On Easter Sunday we celebrate that God is bringing humanity to life in a new way. The passion of Jesus Christ showed how human beings act when left to their own devices. It is characterised by darkness, denial, abandonment, jealousy, anger, hatred and violence. The day of the resurrection is characterised by light, life, forgiveness, peace, reconciliation and healing. The contrast could not be greater. Christians come together to celebrate the day of the resurrection because they have grasped something of what it means to people of light and life. They also celebrate this day knowing that it does not belong to them, but to God. The day of the Lord is not a possession of the Christian community. It is a gift of God to the whole world. It is an invitation to leave behind the world of jealousy, anger, hatred and violence and to be recreated in the image of the risen one whose life could not be held by violence and death.
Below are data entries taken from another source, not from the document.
/-- Full-duplex fidelity (R84): in `Loopback(mosi, miso)` the result is the operand, or its complement where an odd number
of inversions stands on the two lines together; in `Stuck(miso, l)` it is 0xFF or 0x00 for every operand; with data-in
bound to `ConstHigh` it is 0xFF and the trace has no `Sample`. -/
def Obligations.SpiLoopbackReturnsTheOperand : Prop :=
  ∀ (s : State) (b : Byte), s.Ready → s.cfg.spiPresent = true →
    (∀ po pi, (s.cfg.slot s.cfg.spiMosi).port? = some po → (s.cfg.slot s.cfg.spiMiso).port? = some pi →
      s.env.rules.lookup pi = some (.loopback po) →
      ∃ t, exec (.spiXfer b) s = .next t ∧ t.response = some (.ok
        (if ((s.cfg.slot s.cfg.spiMosi).inversions + (s.cfg.slot s.cfg.spiMiso).inversions) % 2 = 0 then b
         else b ^^^ 0xFF))) ∧
    (∀ pi l, (s.cfg.slot s.cfg.spiMiso).port? = some pi → s.env.rules.lookup pi = some (.stuck l) →
      ∃ t, exec (.spiXfer b) s = .next t ∧ t.response = some (.ok
        (if sampledLevel (s.cfg.slot s.cfg.spiMiso) l = .high then 0xFF else 0x00))) ∧
    (s.cfg.slot s.cfg.spiMiso = .constHigh →
      ∃ t evs, exec (.spiXfer b) s = .next t ∧ t.hist = s.hist ++ evs ∧ t.response = some (.ok 0xFF) ∧
        ∀ p l, Event.sample p l ∉ evs)

/-- Frame of the `SPI` commands: a next state keeps the configuration, the 1-Wire engine, the search context, the host's
words, the timing source and the environment's rules, and adds events on the SPI engine's own ports alone (R18). -/
def Obligations.SpiCommandsFrame : Prop :=
  ∀ (i : Instr) (s t : State), IsSpi i → exec i s = .next t →
    t.cfg = s.cfg ∧ t.ow = s.ow ∧ t.owsearch = s.owsearch ∧ t.cmds = s.cmds ∧ t.timing = s.timing ∧
    t.env.rules = s.env.rules ∧ t.env.script <:+ s.env.script ∧
    (s.cfg.spiPresent = false → t.spi = s.spi ∧ t.env = s.env ∧ t.hist = s.hist) ∧
    ∃ evs : List Event, t.hist = s.hist ++ evs ∧
      ∀ ev ∈ evs, ∃ p, Event.onPort ev = some p ∧ p ∈ portsOf s.cfg s.cfg.spiRoles

/-- The SPI sequencer follows the chain `Idle → [SelectAsserted] → BitCycle ×8 → [SelectDeasserted] → Idle` (R20, R74,
R83). A command accepted in a ready state is the run of the sequencer from its issue; the issue leaves `Idle` for the first
phase of the chain at `seq = 0` with the operand latched, emits nothing and answers nothing. From then on one position
advances `seq` by one and keeps `tx`, and only the last position answers. That a silent position, of a role without a
port, counts as one is log entry 19's reading of R83. -/
def Obligations.SpiSequencerFollowsTheChain : Prop :=
  (∀ (s : State) (b : Byte), s.Ready → s.cfg.spiPresent = true →
    exec (.spiXfer b) s = .next (ticks (spiLength s.cfg) (spiIssue .xfer b s)) ∧
    exec (.spiWrite b) s = .next (ticks (spiLength s.cfg) (spiIssue .write b s))) ∧
  (∀ (s : State) (op : SpiOp) (b : Byte),
    let t := spiIssue op b s
    (s.cfg.spiHasSs = true → t.spi.phase = .selectAsserted) ∧ (s.cfg.spiHasSs = false → t.spi.phase = .bitCycle) ∧
    t.spi.seq = 0 ∧ t.spi.tx = b ∧ t.inflight = some (.spi op) ∧ t.response = none ∧ t.hist = s.hist ∧
    (s.Inv → s.inflight = none → s.cfg.spiPresent = true → t.Inv)) ∧
  ∀ (s : State) (op : SpiOp), s.Inv → s.inflight = some (.spi op) →
    let t := tick s
    let o := spiOffset s.cfg
    t.spi.seq = s.spi.seq + 1 ∧ t.spi.tx = s.spi.tx ∧
    (s.spi.phase = .selectAsserted → t.spi.phase = .bitCycle ∧ t.response = none) ∧
    (s.spi.phase = .bitCycle → s.spi.seq + 1 < o + 32 → t.spi.phase = .bitCycle ∧ t.response = none) ∧
    (s.spi.phase = .bitCycle → s.spi.seq + 1 = o + 32 → s.cfg.spiHasSs = true →
      t.spi.phase = .selectDeasserted ∧ t.response = none) ∧
    (s.spi.phase = .bitCycle → s.spi.seq + 1 = o + 32 → s.cfg.spiHasSs = false →
      t.spi.phase = .idle ∧ t.inflight = none ∧ ∃ v, t.response = some (.ok v)) ∧
    (s.spi.phase = .selectDeasserted → t.spi.phase = .idle ∧ t.inflight = none ∧ ∃ v, t.response = some (.ok v))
Easter Sunday is a day for us to look deeply into the places where darkness hovers and to imagine with new found hope that the Lord can be at work in bringing new light and peace. We can start with looking into our own troubled lives and invite the Lord to enter with healing and peace. Take away the fear that sometimes dominates our hearts and minds and prevents us from living and giving to the full, and we can sing ‘this is the day the Lord has made’.
We can look into our communities and see where hope is rising in liberating women and young girls from the scourge of violence, abuse and degradation, and we can sing ‘this is the day the Lord has made’.
We can look across the globe and pray for freedom from oppression, release from false imprisonment, food for the hungry, justice for the afflicted, and an end to the pandemic, and we can sing ‘this is the day the Lord has made’.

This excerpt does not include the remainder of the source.